In this sequence, I highlighted a few relevant areas ripe for exploration to apply security and cryptography mindset and approaches to aid with AI safety:

Part 1 | AI infosec: first strikes, zero-day markets, hardware supply chains: The first part focused on infosec considerations for AI safety. It highlighted security considerations relevant for AI safety, including secure open processor design, hardware supply chain risks, zero-day vulnerabilities, high adoption barriers of secure systems, and AI potentially worsening the offense defense problem.
Part 2 | AI safety and the security mindset: user interface design, red-teams, formal verification: The second part focused on parallels between security and AI alignment. It highlighted parallels between the AI safety and AI security mindset, parallels between existing alignment approaches such as Constitutional AI and AI Debate and long-standing security approaches, parallels in user interface design problems, and parallels between security techniques, such as red-teaming, formal verification, and fuzzing with AI safety.
Part 3 | Boundaries-based security and AI safety approaches: The third section suggested that the principle of respecting boundaries across entities may hold universally for coordination. It works for object-oriented security techniques, for coordinating today’s human and computer entities, and may have useful lessons for aligning more advanced AI systems, such as in the Open Agency model.
Part 4 | Specific cryptographic and auxiliary approaches to consider for AI: The fourth section focused on specific cryptography and auxiliary approaches of relevance for AI safety. It highlighted techniques that could shield advanced AI systems, help with AI governance, and unlock local and private data provision in secure decentralized ways.

This post is very likely not comprehensive, and some points may be controversial, so I would be grateful for comments, criticisms, and pointers to further research. With that being said, here are three general paths I think would be worthwhile to pursue to explore these approaches further in relation to AI safety:

Upskilling and career opportunities in infosec for AI

Pointers focused on working infosecurity considerations for AI include:

In EA Infosec: skill up in or make a transition to infosec via this book club, Wim Van Der Shoot and Jason Clinton call for existing EAs to skill up in infosec for general EA cause areas (not only AI) . They mention that “our community has become acutely aware of the need for skilled infosec folks to help out in all cause areas. The market conditions are that information security skilled individuals are in shorter supply than demand.” They are running an infosec book club with sign-ups here.

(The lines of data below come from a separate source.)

theorem State.synSliceBack_only {ps : List Part} {s₀ s : State} (h : Only ps s₀ s)
    (hp : Parts [.tx] ps) : Only ps s₀ (State.synSliceBack s) := by
  unfold State.synSliceBack
  repeat' with_reducible first
    | exact h | exact Parts.trans (by decide) hp | intro _ | assumption | rw [lit_tx]
    | refine State.with_tx_only ?_ ?_ | split | dsimp only

theorem State.serialCut_only {ps : List Part} {s₀ s : State} {type : Nat} (h : Only ps s₀ s)
    (hp : Parts [.regs, .per] ps) : Only ps s₀ (State.serialCut s type) := by
  unfold State.serialCut
  repeat' with_reducible first
    | exact h | exact Parts.trans (by decide) hp | intro _ | assumption | refine Only.foldl (fun _ _ _ => ?_) ?_
    | refine Only.foldl_fst (fun _ _ _ => ?_) ?_ | apply State.setPort_only | apply State.put_only | split
    | dsimp only

theorem State.capCut_only {ps : List Part} {s₀ s : State} (h : Only ps s₀ s)
    (hp : Parts [.cap] ps) : Only ps s₀ (State.capCut s) := by
  unfold State.capCut
  repeat' with_reducible first
    | exact h | exact Parts.trans (by decide) hp | intro _ | assumption | apply State.setCap_only
    | apply State.capSliceBack_only | split | dsimp only

theorem State.daliCut_only {ps : List Part} {s₀ s : State} (h : Only ps s₀ s)
    (hp : Parts [.regs, .ev, .per, .trace] ps) : Only ps s₀ (State.daliCut s) := by
  unfold State.daliCut
  repeat' with_reducible first
    | exact h | exact Parts.trans (by decide) hp | intro _ | assumption | apply Only.ite
    | refine Only.foldl (fun _ _ _ => ?_) ?_ | refine Only.foldl_fst (fun _ _ _ => ?_) ?_ | apply State.setDali_only
    | apply State.emit_only | split | dsimp only

theorem State.txuCut_only {ps : List Part} {s₀ s : State} (h : Only ps s₀ s)
    (hp : Parts [.regs, .units, .gen, .ring, .tx] ps) : Only ps s₀ (State.txuCut s) := by
  unfold State.txuCut
  repeat' with_reducible first
    | exact h | exact Parts.trans (by decide) hp | intro _ | assumption | refine Only.foldl (fun _ _ _ => ?_) ?_
    | refine Only.foldl_fst (fun _ _ _ => ?_) ?_ | apply State.cutTx_only | split | dsimp only

theorem State.clearUnit_only {ps : List Part} {s₀ s : State} {h_ : Nat} (h : Only ps s₀ s)
    (hp : Parts [.regs, .units, .env, .gen, .ring, .mail, .ev, .per, .cip, .ctx, .tag, .tmp, .cap, .tx, .ttb, .rx, .coh, .upd, .bkp, .cores, .mem, .trace, .free] ps) : Only ps s₀ (State.clearUnit s h_) := by
  unfold State.clearUnit
  repeat' first
    | (with_reducible first
        | exact h | exact Parts.trans (by decide) hp)
    | exact fun _ => ⟨rfl, rfl⟩ | exact fun _ => rfl | exact fun w => State.core_wf w _
    | (with_reducible first
        | intro _ | assumption | rw [lit_ttb] | rw [lit_tx] | rw [lit_ev] | rw [lit_mail] | apply Only.ite
        | apply State.keyDataCut_only | apply State.setUpd_only | apply State.cohCut_only | apply State.decCut_only
        | apply State.synSliceBack_only | apply State.setMem_only | apply State.setRx_only | apply State.loseLock_only
        | apply State.serialCut_only | apply State.norLapse_only | apply State.bump_only
        | refine State.setTag_only ?_ ?_ id | apply State.capCut_only | apply State.trainBegin_only
        | apply State.setCore_only | apply State.put_only | apply State.freeLane_only | apply State.stopStages_only
        | apply State.tagCollapse_only | apply State.daliCut_only | apply State.txuCut_only | apply State.tempoGo_only
        | apply State.setTmp_only | refine State.with_mail_only ?_ ?_ | refine State.with_ev_only ?_ ?_ (fun _ => rfl)
        | refine State.with_ev_only ?_ ?_ id | refine State.with_tx_only ?_ ?_ | refine State.with_ttb_only ?_ ?_
        | split | dsimp only)
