/-! ### setCtxImage -/

@[simp] theorem State.setCtxImage_clk (k : Nat) (bs : List Byte) : (s.setCtxImage k bs).clk = s.clk := rfl
@[simp] theorem State.setCtxImage_regs (k : Nat) (bs : List Byte) : (s.setCtxImage k bs).regs = s.regs := rfl
@[simp] theorem State.setCtxImage_units (k : Nat) (bs : List Byte) : (s.setCtxImage k bs).units = s.units := rfl
@[simp] theorem State.setCtxImage_env (k : Nat) (bs : List Byte) : (s.setCtxImage k bs).env = s.env := rfl
@[simp] theorem State.setCtxImage_gen (k : Nat) (bs : List Byte) : (s.setCtxImage k bs).gen = s.gen := rfl
@[simp] theorem State.setCtxImage_ring (k : Nat) (bs : List Byte) : (s.setCtxImage k bs).ring = s.ring := rfl
@[simp] theorem State.setCtxImage_mail (k : Nat) (bs : List Byte) : (s.setCtxImage k bs).mail = s.mail := rfl
@[simp] theorem State.setCtxImage_ev (k : Nat) (bs : List Byte) : (s.setCtxImage k bs).ev = s.ev := rfl
@[simp] theorem State.setCtxImage_per (k : Nat) (bs : List Byte) : (s.setCtxImage k bs).per = s.per := rfl
@[simp] theorem State.setCtxImage_cip (k : Nat) (bs : List Byte) : (s.setCtxImage k bs).cip = s.cip := rfl
@[simp] theorem State.setCtxImage_ctx (k : Nat) (bs : List Byte) :
    (s.setCtxImage k bs).ctx = { s.ctx with ctx := s.ctx.ctx.setBytes (128 * k) bs } := rfl
@[simp] theorem State.setCtxImage_tag (k : Nat) (bs : List Byte) : (s.setCtxImage k bs).tag = s.tag := rfl
@[simp] theorem State.setCtxImage_tmp (k : Nat) (bs : List Byte) : (s.setCtxImage k bs).tmp = s.tmp := rfl
@[simp] theorem State.setCtxImage_tab (k : Nat) (bs : List Byte) : (s.setCtxImage k bs).tab = s.tab := rfl
@[simp] theorem State.setCtxImage_cap (k : Nat) (bs : List Byte) : (s.setCtxImage k bs).cap = s.cap := rfl
@[simp] theorem State.setCtxImage_tx (k : Nat) (bs : List Byte) : (s.setCtxImage k bs).tx = s.tx := rfl
@[simp] theorem State.setCtxImage_ttb (k : Nat) (bs : List Byte) : (s.setCtxImage k bs).ttb = s.ttb := rfl
@[simp] theorem State.setCtxImage_rx (k : Nat) (bs : List Byte) : (s.setCtxImage k bs).rx = s.rx := rfl
@[simp] theorem State.setCtxImage_coh (k : Nat) (bs : List Byte) : (s.setCtxImage k bs).coh = s.coh := rfl
@[simp] theorem State.setCtxImage_upd (k : Nat) (bs : List Byte) : (s.setCtxImage k bs).upd = s.upd := rfl
@[simp] theorem State.setCtxImage_boot (k : Nat) (bs : List Byte) : (s.setCtxImage k bs).boot = s.boot := rfl
@[simp] theorem State.setCtxImage_doms (k : Nat) (bs : List Byte) : (s.setCtxImage k bs).doms = s.doms := rfl
@[simp] theorem State.setCtxImage_bkp (k : Nat) (bs : List Byte) : (s.setCtxImage k bs).bkp = s.bkp := rfl
@[simp] theorem State.setCtxImage_cores (k : Nat) (bs : List Byte) : (s.setCtxImage k bs).cores = s.cores := rfl
@[simp] theorem State.setCtxImage_mem (k : Nat) (bs : List Byte) : (s.setCtxImage k bs).mem = s.mem := rfl
@[simp] theorem State.setCtxImage_bus (k : Nat) (bs : List Byte) : (s.setCtxImage k bs).bus = s.bus := rfl
@[simp] theorem State.setCtxImage_pins (k : Nat) (bs : List Byte) : (s.setCtxImage k bs).pins = s.pins := rfl
@[simp] theorem State.setCtxImage_phase (k : Nat) (bs : List Byte) : (s.setCtxImage k bs).phase = s.phase := rfl
@[simp] theorem State.setCtxImage_trace (k : Nat) (bs : List Byte) : (s.setCtxImage k bs).trace = s.trace := rfl
@[simp] theorem State.setCtxImage_ledger (k : Nat) (bs : List Byte) : (s.setCtxImage k bs).ledger = s.ledger := rfl
@[simp] theorem State.setCtxImage_freeCount (k : Nat) (bs : List Byte) : (s.setCtxImage k bs).freeCount = s.freeCount := rfl
@[simp] theorem State.setCtxImage_pending (k : Nat) (bs : List Byte) : (s.setCtxImage k bs).pending = s.pending := rfl
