-- ==== Sys2Proof/Tests/Slice0.lean ====
section
/-!
SUPPORT. Small checks of the model: ill-formed commands that the well-formedness check refuses, worked examples of the
manual, and for every statement with hypotheses a state and operands that meet them.
-/

namespace Sys2Proof.Tests

open Machine

/-! ### Small states -/

/-- Registers set one after another. -/
def set (s : State) (l : List (Fld × Nat)) : State := l.foldl (fun s p => s.wr p.1 p.2) s

/-- A running part: every domain on, units as after reset. -/
def on : State :=
  { State.reset with
    phase := .running
    pins := { vmain := 12000, rail := true }
    doms := ((List.range 16).map (· + 1) ++ (List.range 32).map (· + 32)).map fun n => (n, { state := 2, target := 2 }) }

/-- No time passes. -/
def now : Elapsed := ⟨0, 0⟩

/-- Link firmware, which owns every page after reset. -/
def lfw : Who := ⟨1, true, false⟩

/-- Another agent in open mode, and firmware whose access came late. -/
def stranger : Who := ⟨3, false, false⟩

/-- Core `p` with the record `k`. -/
def withCore (p : Nat) (k : CoreState) : State := on.setCore p k

/-- A core in protected mode about to run the instruction at 0x10000000. -/
def k0 : CoreState := { pc := 0x10000000#32, running := true, regs := [(3, 5#32), (4, 0xFFFFFFFD#32)] }

/-- The guard that is always true, and the one that never is. -/
def yes : Guard := ⟨0#3, false⟩
def no : Guard := ⟨0#3, true⟩


/-! ### The well-formedness check: for each of its conditions a command that it refuses -/

def rq : TagReq := ⟨.any, false⟩
def hd : CohHead := ⟨2, 7, 0, true, false⟩
def hh : HomeHead := ⟨0, 5, true⟩
def fr : CohFrame := ⟨zeros 24, 0, 0, 6, 0, 0, 0, 0, false, 0, now⟩
def goodPush : CohPush :=
  ⟨0, none, 1, 0, [], [], zeros 4096, zeros 4096, zeros 256, zeros 8224, zeros 256, zeros 128⟩
def goodEnd : StageEnd :=
  ⟨false, [], [], 0, 0, ⟨[], none, none, 0, none, [], none, none, none, none, none, none⟩, 0, [], some 0⟩

theorem test_ill_formed_1 : ∀ i ∈ ([
    .powerOn now 5500, .startUpStageEnd now { goodEnd with power := some 65536 }, .registerWrite now lfw 2 0, .registerWrite now lfw 0 (2 ^ 32),
    .unitDisable now lfw (2 ^ 32) 0, .unitDisable now lfw 0 (2 ^ 32), .unitEnable now lfw (2 ^ 32) 0, .unitEnable now lfw 0 (2 ^ 32),
    .unitDrain now lfw (2 ^ 32) 0, .unitDrain now lfw 0 (2 ^ 32), .unitResume now lfw (2 ^ 32) 0, .unitResume now lfw 0 (2 ^ 32),
    .unitResetRequest now lfw (2 ^ 32) 0, .unitResetRequest now lfw 0 (2 ^ 32), .unitPowerOnRequest now lfw (2 ^ 32) 0,
    .unitPowerOnRequest now lfw 0 (2 ^ 32), .unitLapse now (2 ^ 32), .unitReturnToService now (2 ^ 32), .doorbell now lfw 16 0,
    .doorbell now lfw 0 65536, .descriptorFetch now 16, .timedStart now 16 0, .timedStart now 0 65536, .fenceRelease now 16 0,
    .fenceRelease now 0 65536, .completionWrite now 16, .cqconsWrite now lfw 16 0, .cqconsWrite now lfw 0 65536, .ringEnable now lfw 16 1,
    .ringEnable now lfw 0 (2 ^ 32 + 1), .ringEnable now lfw 0 2, .ringDisable now lfw 16 0, .ringDisable now lfw 0 (2 ^ 32),
    .ringDisable now lfw 0 1, .nop now 16 0, .nop now 0 65536, .commit now 65536, .setOwner now 65536, .copy now (11) 0, .copy now 16 0,
    .copy now 12 65536, .fill now (11) 0, .fill now 16 0, .fill now 12 65536, .crc now (11) 0] : List Instr),
    i.wf = false := by decide +kernel

theorem test_ill_formed_2 : ∀ i ∈ ([
    .crc now 16 0, .crc now 12 65536, .copyJobEnd now (11) 0, .copyJobEnd now 16 0, .copyJobEnd now 12 65536, .servedNotice now (11) 0,
    .servedNotice now 16 0, .servedNotice now 12 65536, .serverReturn now lfw 16 0 0, .serverReturn now lfw 0 256 0,
    .serverReturn now lfw 0 0 65536, .mbxSend now lfw 7 0, .mbxSend now lfw 0 (2 ^ 32), .mbxLatchRead now lfw 7, .mbxRemoveRead now lfw 7,
    .cohortSendAnswer now 7 false, .cohortSendTimeout now 7, .mainsZeroCrossing now (2 ^ 16) 0 0 0, .mainsZeroCrossing now 0 (2 ^ 16) 0 0,
    .mainsZeroCrossing now 0 0 (2 ^ 17) 0, .crossingTimeout now (2 ^ 16), .rootCycleSet now lfw (2 ^ 32), .tempoAlarmArm now lfw 16 1,
    .tempoAlarmArm now lfw 0 (2 ^ 32 + 1), .tempoAlarmArm now lfw 0 2, .tempoAlarmDisarm now lfw 16 0, .tempoAlarmDisarm now lfw 0 (2 ^ 32),
    .tempoAlarmDisarm now lfw 0 1, .tempoAlarmFire now 16, .noteBuf now (7) 0, .noteBuf now 11 0, .noteBuf now 8 65536,
    .capCalibrationRequest now lfw (2 ^ 32), .capCalibrationForce now lfw (2 ^ 32), .capCalinv now lfw (2 ^ 32), .dieTemperatureUpdate now (-129),
    .dieTemperatureUpdate now 128, .record now 65536, .recordStop now 65536, .recordEnd now 65536 [], .recordOverflow now 65536 [],
    .chanWrite now 65536, .chanRead now 65536, .watchWrite now 65536, .watchRead now 65536] : List Instr),
    i.wf = false := by decide +kernel

theorem test_ill_formed_3 : ∀ i ∈ ([
    .preambleDetection now false 512 0 0, .laneDelimiterFound now 64 0, .laneNoDelimiter now 64, .laneSyncDecided now 64 0 0 false 0 0 0,
    .laneSyncDecided now 0 0 0 false (2 ^ 16) 0 0, .laneSyncDecided now 0 0 0 false 0 (2 ^ 32) 0, .laneSyncDecided now 0 0 0 false 0 0 256,
    .laneHeaderDecoded now 64 0, .laneHeaderDecoded now 0 (2 ^ 32), .lanePayloadEnd now 64 [] 0 0, .lanePayloadEnd now 0 [] 0 256,
    .laneFlushDone now 64, .laneSelfTest now 72 false, .bufferExpiry now 544, .softBuffersEnable now lfw (2 ^ 32 + 1),
    .softBuffersEnable now lfw 2, .softBuffersDisable now lfw (2 ^ 32), .softBuffersDisable now lfw 1, .synCalibrationRequest now lfw (2 ^ 32),
    .synCalibrationForce now lfw (2 ^ 32), .synCalinv now lfw (2 ^ 32), .send now (0) 0, .send now 3 0, .send now 1 65536, .rxBuf now (2) 0,
    .rxBuf now 5 0, .rxBuf now 3 65536, .ctxRead now 65536, .ttbWrite now 65536, .ttbRead now 65536, .slotOccurrenceStart now 256,
    .slotOccurrenceEnd now 256 0, .slotOccurrenceEnd now 0 65536, .bellSeal now 256, .trackSelect now lfw (2 ^ 32), .partnerAbsent now 512,
    .windowEvaluation now 256, .wakeEvent now 256, .windowClose now 256, .bucketRoll now 16, .dwellWindowClear now 16, .lgArm now 65536,
    .lgDisarm now 65536, .mainLossTrigger now 65536, .cipher now 65536] : List Instr),
    i.wf = false := by decide +kernel

theorem test_ill_formed_4 : ∀ i ∈ ([
    .ctxSave now 65536, .ctxLoad now 65536, .keyWrap now 65536, .keyUnwrap now 65536, .cipherOperationEnd now 65536, .eventRoute now 0,
    .groupEnable now lfw (2 ^ 12), .groupDisable now lfw (2 ^ 12), .softwareTrigger now lfw (2 ^ 16), .eventIrqClear now lfw (2 ^ 16),
    .gpioEdge now 16 false, .timerPeriodEvent now 8, .timerCompareEvent now 8, .timerCaptureEdge now 8 false, .timerStart now lfw 8,
    .timerStop now lfw 8, .timerClear now lfw 8, .timerCaptureRise now lfw 8, .timerCaptureFall now lfw 8, .timerPeriodWrite now lfw 8 0,
    .timerPeriodWrite now lfw 0 (2 ^ 32), .timerCaptureRead now 8 false, .daliEnqueue now lfw (2 ^ 32), .daliFrameReceived now 9 0,
    .daliFrameReceived now 8 256, .daliSupplySwitch now 40000, .dimLevelWrite now lfw (2 ^ 32), .gpioSet now lfw (2 ^ 16),
    .gpioClear now lfw (2 ^ 16), .gpioToggle now lfw (2 ^ 16), .uartDataWrite now lfw 2 0, .uartDataRead now 2,
    .uartByteReceived now 2 0 false false, .spiGo now lfw 2 0, .spiGo now lfw 0 65536, .spiTransferEnd now 2 [],
    .spiTransferEnd now 0 (zeros 65536), .iicGo now lfw 2 0, .iicGo now lfw 0 (2 ^ 32), .iicTransferEnd now 2 0 [] false false,
    .iicTransferEnd now 0 0 (zeros 256) false false, .iicTransferEnd now 0 256 [] false false, .inventory now none 65 0 false, .inventory now none 61 0 true,
    .readSingleBlock now rq false 65536, .readSingleBlock now rq false 256] : List Instr),
    i.wf = false := by decide +kernel
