-- ==== Sys2Proof/Machine/State.lean ====
section
/-! DEFINITION. The state of LSBPACK as plain data (spec/10_state.md R20, R21; spec/20_memory.md R50), the actions its
host can take (spec/30_encoding.md R95; spec/10_state.md R35), and the machine right after reset (R36). -/

namespace Sys2Proof.Machine

/-- A buffer memory: (index, element) pairs, indices strictly rising (`Memory.wf`). An unlisted element holds no value
(R36, R66). For `w = 8` this is a list of `Host.Cell`; sample elements are indivisible 16-bit values (R51, R52). -/
abbrev Memory (w : Nat) := List (Nat × BitVec w)

/-- The eleven registers, in the order of their numbers 0 to 10 (R21). -/
inductive Reg where
  | height | width | channels | nsamples | theight | twidth | capacity | nslots | cmd | status | errcode
deriving DecidableEq, Repr

/-- The width of each register (R21, widths of R7). -/
abbrev Reg.bits : Reg → Nat
  | .height => Config.dimBits
  | .width => Config.dimBits
  | .channels => 8
  | .nsamples => Config.lenBits
  | .theight => Config.dimBits
  | .twidth => Config.dimBits
  | .capacity => Config.lenBits
  | .nslots => Config.pixAddrBits
  | .cmd => 8
  | .status => 8
  | .errcode => 8

/-- What the host can do between commands: the pseudo-instructions of R95, a register write or read (R35), and the one
reset (R210). A register write carries a value of the register's own width, so a wider one cannot be expressed (R35). -/
inductive HostAction where
  /-- The one reset (R210). What triggers it is the platform's; here it is an action of the host (log entry 5). -/
  | reset
  /-- SET: write a register. A write to CMD starts a command (R32). -/
  | set (r : Reg) (v : BitVec r.bits)
  /-- GET: read a register. -/
  | get (r : Reg)
  /-- FILL PIX_IN from an index on. -/
  | fillPixIn (i : BitVec Config.pixAddrBits) (vs : List Byte)
  /-- FILL SMP_IN from an index on. -/
  | fillSmpIn (i : BitVec Config.lenBits) (vs : List Sample)
  /-- DUMP consecutive elements of PIX_OUT. -/
  | dumpPixOut (i : BitVec Config.pixAddrBits) (count : Nat)
  /-- DUMP consecutive elements of SMP_OUT. -/
  | dumpSmpOut (i : BitVec Config.lenBits) (count : Nat)
  /-- COPY PIX_OUT to PIX_IN: this many elements, both from index 0. -/
  | copyPixOut (count : Nat)
deriving DecidableEq, Repr

/-- What a host read gives back. -/
inductive HostReply where
  /-- GET: the register and its value. -/
  | register (r : Reg) (v : BitVec r.bits)
  /-- DUMP of PIX_OUT. -/
  | bytes (vs : List Byte)
  /-- DUMP of SMP_OUT. -/
  | samples (vs : List Sample)
deriving DecidableEq, Repr

/-- The errors a command can end in (R180). None stops the machine: each is reported through STATUS and ERRCODE (R186). -/
inductive CommandError where
  /-- ENC with CHANNELS neither 1 nor 3 (R181). -/
  | unsupportedCarrierShape
  /-- DEC with CHANNELS other than 3, or a zero dimension (R182). -/
  | malformedCarrier
  /-- A reserved command word (R183). -/
  | illegalCommand
  /-- PLAN or ENC with a zero dimension (R184). -/
  | preconditionViolated
deriving DecidableEq, Repr

/-- The machine's state. CMD has no field: the register stores nothing and reads 0 (R32). -/
structure State where
  /-- HEIGHT, register 0 (R22). -/
  height : BitVec Config.dimBits
  /-- WIDTH, register 1 (R22). -/
  width : BitVec Config.dimBits
  /-- CHANNELS, register 2 (R23). -/
  channels : BitVec 8
  /-- NSAMPLES, register 3 (R24). -/
  nsamples : BitVec Config.lenBits
  /-- THEIGHT, register 4 (R25). -/
  theight : BitVec Config.dimBits
  /-- TWIDTH, register 5 (R25). -/
  twidth : BitVec Config.dimBits
  /-- CAPACITY, register 6 (R25). -/
  capacity : BitVec Config.lenBits
  /-- NSLOTS, register 7 (R25). -/
  nslots : BitVec Config.pixAddrBits
  /-- STATUS, register 9: bit 0 DONE, bit 1 ERR (R30). -/
  status : BitVec 8
  /-- ERRCODE, register 10 (R31). -/
  errcode : BitVec 8
  /-- PIX_IN, the carrier presented to ENC or DEC (R50). -/
  pixIn : Memory 8
  /-- SMP_IN, the samples presented to ENC (R50). -/
  smpIn : Memory 16
  /-- PIX_OUT, the carrier ENC produces (R50). -/
  pixOut : Memory 8
  /-- SMP_OUT, the samples DEC produces (R50). -/
  smpOut : Memory 16
  /-- The model's own: host actions not yet performed, oldest first. DESIGN CHOICE (log entry 2). -/
  pending : List HostAction
  /-- The model's own: what the host's last read gave back. DESIGN CHOICE (log entry 3). -/
  reply : Option HostReply
  /-- The model's own: how many resets have happened, which selects the free contents of unwritten elements.
  DESIGN CHOICE (log entries 4, 5). -/
  epoch : Nat
deriving DecidableEq, Repr

/-- Why the machine stops. -/
inductive Fault where
  /-- Raised by a host FILL, DUMP or COPY whose run passes the last index of its space: those elements do not exist
  (R50, R63). No command raises it (R64, R185). Safe: the model stops where the platform is unspecified (log entry 11). -/
  | noSuchElement
deriving DecidableEq, Repr

/-- Why the machine gives a command no meaning. -/
inductive Refusal where
  /-- Raised by an arm of `exec` that has no meaning yet; no arm does. Safe. -/
  | notModelled (mnemonic : String)
deriving DecidableEq, Repr

/-- The machine right after reset: every register 0, every buffer element without a value (R36, R210). -/
def State.reset : State where
  height := 0
  width := 0
  channels := 0
  nsamples := 0
  theight := 0
  twidth := 0
  capacity := 0
  nslots := 0
  status := 0
  errcode := 0
  pixIn := []
  smpIn := []
  pixOut := []
  smpOut := []
  pending := []
  reply := none
  epoch := 0

end Sys2Proof.Machine
end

In Jobs that can help with the most important century, Holden Karnofsky points to the information security careers in AI infosec as a potentially important area to explore for new talent entering the field, suggesting that “It’s plausible to me that security is as important as alignment right now, in terms of how much one more good person working it will help.” He points to this 80,000 Hours post on career opportunities in infosec, this post on Infosec Careers for GCR reduction, and this related Facebook group.

In AI Governance & Strategy: Priorities, Talent Gaps, & Opportunities, Akash identifies security as an underexplored area in AI safety, asking: “Can security professionals help AI labs avoid information security risks and generally cultivate a culture centered on security mindset?” He encourages people interested in this topic to contact him directly and notes that he can introduce people to security professionals working in relevant areas.

Bridge-build between security and cryptography communities and AI safety

In terms of more direct applications of security and cryptography approaches to AI safety problems, this is an extremely new spaces, but here are two opportunities I would like to highlight:

First, to encourage more general bridge-building between communities, AI safety researchers could attend relevant security conferences, such as BlackHat USA, DefCon (which a few EAs attended last year), or other cryptography conferences, such as the IEEE Symposium on Security and Privacy or the Financial Cryptography Conference to learn about new approaches and evaluate their applications for AI. In addition, more outreach to security researchers working on the techniques discussed in this sequence could help, for instance by inviting them to relevant AI safety workshops and discussions.

Second, more specific workshops, fellowships and courses could aid in exploring the relevance of individual domains discussed in this sequence for AI safety. OpenMined is building a great open source onboarding environment for people seeking to enter the field of privacy preserving technology with a focus on AI. Foresight Institute’s 2023 Cryptography, Security, AI Workshop is focused on advancing opportunities for progress at this nascent intersection through project development and networking.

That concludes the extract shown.